- _EXERCISE_:
Search the lines of the records for the word "decide", and copy every line that has it.
(THE INPUT begins)
-- ==== Sys2Proof/Machine/Gate.lean ====
section
/-! DEFINITION. The gate timer (01): opening items, milestones and urgency, sealing, late work and the deadline commands;
and the commit port of the record emitter (R285), which acts on the same entries. -/
namespace Sys2Proof.Machine

/-! ## Deadlines and milestones -/

/-- Seal instant, and milestones of the first four stages, for an item with a deadline (R16, R19). -/
def planDeadline (anchor deadline : Int) (lead : Nat) (p : Profile) : Int × List Int :=
  let sealAt := deadline - lead * 1000
  let budget := deadline - anchor
  (sealAt, [p.cap, p.det, p.recog, p.grm].map (fun (v : Nat) =>
    let m := anchor + budget * (v : Int) / 256
    if sealAt < m then sealAt else m))

/-- The entry of a new item under profile number `prof` with values `p` (R13 to R16, R19). -/
def newItem (anchor : Int) (prof : Nat) (p : Profile) (lead dmask : Nat) (owner : Nat × Nat) : Item :=
  let base : Item := { anchor := anchor, prof := prof, pv := p, lead := lead, fallback := p.fallback, dmask := dmask,
                       part := owner.1, vi := owner.2 }
  if p.speed = 0 then
    { base with sealAt := anchor + (if p.margin = 0 then 655360 * 1000000 else p.margin * 10000000) }
  else
    let deadline := anchor + (p.dist * 100000000 / p.speed : Nat) - p.margin * 1000
    let x := planDeadline anchor deadline lead p
    { base with hasDl := true, deadline := deadline, sealAt := x.1, ms := x.2 }

/-- The late limit (R29, R15): after the deadline, or after the seal instant of an item without one. -/
def Item.lateLimit (it : Item) : Int := (if it.hasDl then it.deadline else it.sealAt) + it.pv.lateMs * 1000000

/-- Urgency of a window from `prev` to `m` at `now` (R21). -/
def urgencyOf (prev m now : Int) : Nat :=
  let len := m - prev
  let rem := m - now
  if rem ≤ 0 then 3 else if now < prev ∨ len / 2 < rem then 0 else if len / 4 < rem then 1 else 2

/-- The current stage: the earliest that is not done, 5 when all are (R21). -/
def Item.stage (it : Item) : Nat := ((List.range 5).find? (fun k => !it.done.getLsbD k)).getD 5

/-- Milestone of stage k: record assembly's is the seal instant (R19). -/
def Item.milestone (it : Item) (k : Nat) : Int := if k < 4 then (it.ms.drop k).headD it.sealAt else it.sealAt

/-- Urgency of an open item (R21), a shadow's in the window of its STAGE (R385); a sealed item and one without a deadline have 0
(R15, R22). -/
def Item.urgency (it : Item) (now : Int) : Nat :=
  let k := it.shadow.getD it.stage
  if it.sealInfo.isSome ∨ it.hasDl = false ∨ k = 5 then 0
  else urgencyOf (if k = 0 then it.anchor else it.milestone (k - 1)) (it.milestone k) now

/-! ## Overruns and seals -/

/-- SHARE_OVERRUN of a stage is raised on its owner's page (R20): the port's stripe page or Stream Intake, the home tile's
page, SEQ, TGU, TF. A fabric item's capture is done at its opening. -/
def State.raiseOverrun (s : State) (id : Nat) (it : Item) (k : Nat) : State :=
  match k with
  | 0 => if sourceOf id < 4 then s.raise (0x13000 + 0x4000 * sourceOf id) 3
         else if sourceOf id < 0x800 then s.raise 0x20000 2 else s
  | 1 => if it.home = 0 then s else s.raise (0x100000 + 0x1000 * (it.home - 1)) 2
  | 2 => s.raise 0x200000 0
  | 3 => s.raise 0x210000 0
  | _ => s.raise 0x220000 1

/-- The item with its overrun bit for stage k, and the UPSTREAM mark when an earlier stage is not done (R20). -/
def Item.overrun (it : Item) (k : Nat) : Item :=
  let up := (List.range k).any (fun j => !it.done.getLsbD j)
  { it with ovr := it.ovr ||| BitVec.ofNat 5 (2 ^ k), upst := if up then it.upst ||| BitVec.ofNat 5 (2 ^ k) else it.upst }

/-- The gate timer seals an open item (R23 to R28): the decision record is formed; under LATE_MODE NONE, and under EACH when
every stage is done, the entry is freed, under NONE with its remaining work cancelled. -/
def State.sealItem (s : State) (id : Nat) (cause : SealCause) : State :=
  match s.item id with
  | none => s
  | some it =>
    if it.sealInfo.isSome ∨ it.shadow.isSome then s
    else
      let ovr := cause == .deadline && !it.done.getLsbD 4 && !it.ovr.getLsbD 4
      let it := if ovr then it.overrun 4 else it
      let s := if ovr then s.raiseOverrun id it 4 else s
      let r := s.formDecision id it cause (if cause = .deadline then it.sealAt else s.now)
      match it.pv.lateMode with
      | 1 => r.1.setItem id r.2
      | 2 => if it.done = 31 then r.1.freeItem id else r.1.setItem id r.2
      | _ => (r.1.cancelWork id).freeItem id

/-- The five stages of an item are looked at again after stage k became done (R23, R28, R289): an open item with all five done
seals COMPLETED; a sealed one frees its entry, under ONE once its LATE record is formed. -/
def State.settle (s : State) (id : Nat) : State :=
  match s.item id with
  | none => s
  | some it =>
    if it.done ≠ 31 ∨ it.shadow.isSome then s
    else match it.sealInfo with
      | none => s.sealItem id .completed
      | some _ =>
        if it.pv.lateMode = 1 then
          let r := s.formLate id it
          if r.2.2 then r.1.freeItem id else r.1.setItem id r.2.1
        else s.freeItem id

/-- Stage k of item `id` becomes done, if it is not. -/
def State.markDone (s : State) (id k : Nat) : State :=
  match s.item id with
  | none => s
  | some it => s.setItem id { it with done := it.done ||| BitVec.ofNat 5 (2 ^ k) }

/-- Stages whose conditions now hold are marked done: recognition when detection is done and no resident sequence names the
item (R201), grammar when recognition is done, no context names it and GRM_DONE is written (R251); then the item settles. -/
def State.refresh (s : State) (id : Nat) : State :=
  match s.item id with
  | none => s
  | some it =>
    let rec3 := it.done.getLsbD 1 && !s.seqNames id
    let d := if rec3 then it.done ||| 4 else it.done
    let d := if d.getLsbD 2 && !s.ctxNames id && it.grmWritten then d ||| 8 else d
    (s.setItem id { it with done := d }).settle id

/-- Stage k of item `id` is done (R18). -/
def State.stageDone (s : State) (id k : Nat) : State := (s.markDone id k).refresh id

/-! ## Opening -/

/-- The next item ID of a source (R11): SYSID, SOURCE, SEQ. -/
def State.newId (s : State) (source : Nat) : Nat × State :=
  let seq := s.nextSeq.get 0 source
  (s.fld Reg.KL_STS 15 8 * 2 ^ 56 + source * 2 ^ 44 + seq, { s with nextSeq := s.nextSeq.set 0 source ((seq + 1) % 2 ^ 44) })

/-- GT_CTL.SEAL_LEAD_US. -/
def State.lead (s : State) : Nat := s.fld Reg.GT_CTL 9 0

/-- A source opens an item with an anchor under a profile (R11 to R16): the item ID, whether it was opened (R12), and the state.
No item is opened before READY (R47). -/
def State.openItem (s : State) (source : Nat) (anchor : Int) (prof : Nat) (owner : Nat × Nat) : Nat × Bool × State :=
  let n := s.newId source
  let id := n.1
  let s := n.2
  let it := newItem anchor prof (s.profs.get {} prof) s.lead (s.profMask prof) owner
  let it := if 0x800 ≤ source then { it with done := 1 } else it
  if 65536 ≤ s.items.length then
    let s := s.formNotice id it
    let s := (s.formDecision id it .notOpened s.now).1
    (id, false, s.bump Reg.GT_CNT_NOT_OPENED)
  else
    let s := (s.setItem id it).formNotice id it
    let s := if it.sealAt ≤ s.now then s.sealItem id .noBudget else s
    (id, true, s)

/-! ## Deadline commands (R30, R31) -/

/-- OPEN: BAD_CMD for reserved or unused bytes or a profile above 63; otherwise an item of fabric source 0x800 + source. -/
def State.effOpen (s : State) (q : Queue) (b : Bytes) : State × St × Nat :=
  if zeroAt b 18 2 && zeroAt b 24 8 && zeroAt b 10 6 && decide (byteAt b 9 ≤ 63) then
    if s.ready then
      let r := s.openItem (0x800 + byteAt b 8) (leAt b 0 8) (byteAt b 9) q.ownerOf
      (r.2.2, if r.2.1 then .ok else .full, r.1)
    else (s, .unknown, 0)
  else (s, .badCmd, 0)

/-- A deadline command that names an item: UNKNOWN when no entry holds it or its owner's partition does not own it (R396),
SEALED when it is sealed, otherwise `k`. -/
def State.onItem (s : State) (q : Queue) (b : Bytes) (ok : Bool) (k : Nat → Item → State) : State × St × Nat :=
  if ok then
    let id := leAt b 0 8
    match s.item id with
    | none => (s, .unknown, 0)
    | some it => if !s.owns q it.part then (s, .unknown, 0)
                 else if it.sealInfo.isSome then (s, .sealed, 0)
                 else (k id it, .ok, 0)
  else (s, .badCmd, 0)

def reservedOk (b : Bytes) : Bool := zeroAt b 18 2 && zeroAt b 24 8

/-- SET_DEADLINE (R32). -/
def State.setDeadline (s : State) (id : Nat) (it : Item) (dl : Int) : State :=
  let x := planDeadline it.anchor dl it.lead it.pv
  let it := { it with hasDl := true, deadline := dl, sealAt := x.1, ms := x.2 }
  let it := { it with urg := it.urgency s.now }
  let s := s.setItem id it
  if it.sealAt ≤ s.now then s.sealItem id .deadline else s

def State.effSetDeadline (s : State) (q : Queue) (b : Bytes) : State × St × Nat :=
  s.onItem q b (reservedOk b) (fun id it => s.setDeadline id it (leAt b 8 8))

def State.effSealNow (s : State) (q : Queue) (b : Bytes) : State × St × Nat :=
  s.onItem q b (reservedOk b && zeroAt b 8 8) (fun id _ => s.sealItem id .command)

def State.effSetFallback (s : State) (q : Queue) (b : Bytes) : State × St × Nat :=
  s.onItem q b (reservedOk b && zeroAt b 10 6) (fun id it => s.setItem id { it with fallback := leAt b 8 2 })

/-! ## What time brings -/

/-- The timebase reaches the milestone of stage k of an open, unsealed item with a deadline whose stage is not done (R20). -/
def State.milestonePass (s : State) (id k : Nat) : State :=
  match s.item id with
  | none => s
  | some it =>
    if it.sealInfo.isNone ∧ it.shadow.isNone ∧ it.hasDl ∧ k < 4 ∧ it.done.getLsbD k = false ∧ it.ovr.getLsbD k = false ∧ it.milestone k ≤ s.now then
      (s.setItem id (it.overrun k)).raiseOverrun id it k
    else s

/-- The item's urgency changes (R21). -/
def State.urgencyChange (s : State) (id : Nat) : State :=
  match s.item id with
  | none => s
  | some it => s.setItem id { it with urg := it.urgency s.now }

/-- The timebase reaches the seal instant (R23, R15). -/
def State.sealDeadline (s : State) (id : Nat) : State :=
  match s.item id with
  | none => s
  | some it =>
    if s.now < it.sealAt then s
    else if it.shadow.isNone then s.sealItem id .deadline
    else if it.pv.lateMode = 0 then (s.cancelWork id).freeItem id else s

/-- The late limit of a sealed item (R28, R29, R289). -/
def State.lateLimit (s : State) (id : Nat) : State :=
  match s.item id with
  | none => s
  | some it =>
    if it.shadow.isSome ∧ it.lateLimit ≤ s.now then (s.cancelWork id).freeItem id
    else if it.sealInfo.isSome ∧ it.lateLimit ≤ s.now then
      let s := s.cancelWork id
      let s := if it.pv.lateMode = 1 then (s.formLate id it).1 else s
      s.freeItem id
    else s

/-! ## The commit port (R285) -/

/-- A refused commit (R285). -/
def State.commitBad (s : State) : State := (s.bump Reg.REC_CNT_COMMIT_BAD).raise 0x7000 0

/-- A commit of 64 bytes: refused, stale, or executed (R285, R287, R289). A commit before the seal belongs to the decision
record and may write the decision slot; under LATE_MODE EACH, one after it that adds parts forms a LATE record. -/
def State.commit (s : State) (b : Bytes) : State :=
  let id := leAt b 0 8
  let body := leAt b 8 8
  let bytes := leAt b 16 4
  let parts := leAt b 20 2
  let flags := byteAt b 24
  if b.length ≠ 64 ∨ zeroAt b 25 39 = false ∨ 4 ≤ flags ∨ 65024 < bytes ∨ 4095 < parts then s.commitBad
  else match s.item id with
    | none => s.bump Reg.REC_CNT_COMMIT_STALE
    | some it =>
      if it.shadow.isSome then s.bump Reg.REC_CNT_COMMIT_STALE else
      let first := it.bytes == 0 && it.parts == 0 && it.body == 0
      if bytes < it.bytes ∨ parts < it.parts ∨ (first = false ∧ body ≠ it.body) then s.commitBad
      else
        let it1 := { it with body := body, bytes := bytes, parts := parts }
        let s := s.bump Reg.REC_CNT_COMMITS
        match it.sealInfo with
        | none =>
          s.setItem id { it1 with decision := if flags % 2 = 1 then some (leAt b 22 2) else it1.decision,
                                  partFail := it1.partFail || decide (2 ≤ flags) }
        | some _ =>
          if it.pv.lateMode = 2 then
            let r := s.formLate id it1
            r.1.setItem id r.2.1
          else s.setItem id it1

/-! ## Profiles (R33) -/

/-- The profile that the staging window holds. -/
def State.windowProfile (s : State) : Profile :=
  { dist := s.fld Reg.GT_PROF_DIST 23 0, speed := s.fld Reg.GT_PROF_SPEED 15 0, margin := s.fld Reg.GT_PROF_SPEED 31 16,
    cap := s.fld Reg.GT_PROF_SHARES 31 24, det := s.fld Reg.GT_PROF_SHARES 23 16, recog := s.fld Reg.GT_PROF_SHARES 15 8,
    grm := s.fld Reg.GT_PROF_SHARES 7 0, fallback := s.fld Reg.GT_PROF_POLICY 31 16,
    lateMode := s.fld Reg.GT_PROF_POLICY 15 14, lateMs := s.fld Reg.GT_PROF_POLICY 13 4 }

/-- Copy a profile into the staging window. -/
def State.showProfile (s : State) (p : Profile) : State :=
  ((((s.wr Reg.GT_PROF_DIST (BitVec.ofNat 32 p.dist)).wr Reg.GT_PROF_SPEED (BitVec.ofNat 32 (p.margin * 65536 + p.speed))).wr
    Reg.GT_PROF_SHARES (BitVec.ofNat 32 (p.cap * 16777216 + p.det * 65536 + p.recog * 256 + p.grm))).wr
    Reg.GT_PROF_POLICY (BitVec.ofNat 32 (p.fallback * 65536 + p.lateMode * 16384 + p.lateMs * 16)))

/-- A write of GT_PROF_SEL: COMMIT, then LOAD (R33). A COMMIT that would change a profile while group DEADLINE is locked is a
violation, which changes nothing; shares that do not rise strictly from above 0 are refused. -/
def State.profSel (s : State) (req : Req) (v : Word) : State :=
  let i := bits v 5 0
  let w := s.windowProfile
  let cur := s.profs.get {} i
  let commit := bit v 31
  if commit ∧ s.flag 0x201C 0 ∧ w ≠ cur ∧ 0 < w.cap ∧ w.cap < w.det ∧ w.det < w.recog ∧ w.recog < w.grm then
    s.lockViol req Reg.GT_PROF_SEL
  else
    let s := s.wr Reg.GT_PROF_SEL (BitVec.ofNat 32 i)
    let s := if commit then
        (if 0 < w.cap ∧ w.cap < w.det ∧ w.det < w.recog ∧ w.recog < w.grm
         then ({ s with profs := s.profs.set {} i w }).setFlag Reg.GT_STS 17 false
         else s.setFlag Reg.GT_STS 17 true)
      else s
    if bit v 30 then s.showProfile (s.profs.get {} i) else s

end Sys2Proof.Machine
end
(THE INPUT ends)
- _ANSWER SPACE_:
  if zeroAt b 18 2 && zeroAt b 24 8 && zeroAt b 10 6 && decide (byteAt b 9 ≤ 63) then
                                  partFail := it1.partFail || decide (2 ≤ flags) }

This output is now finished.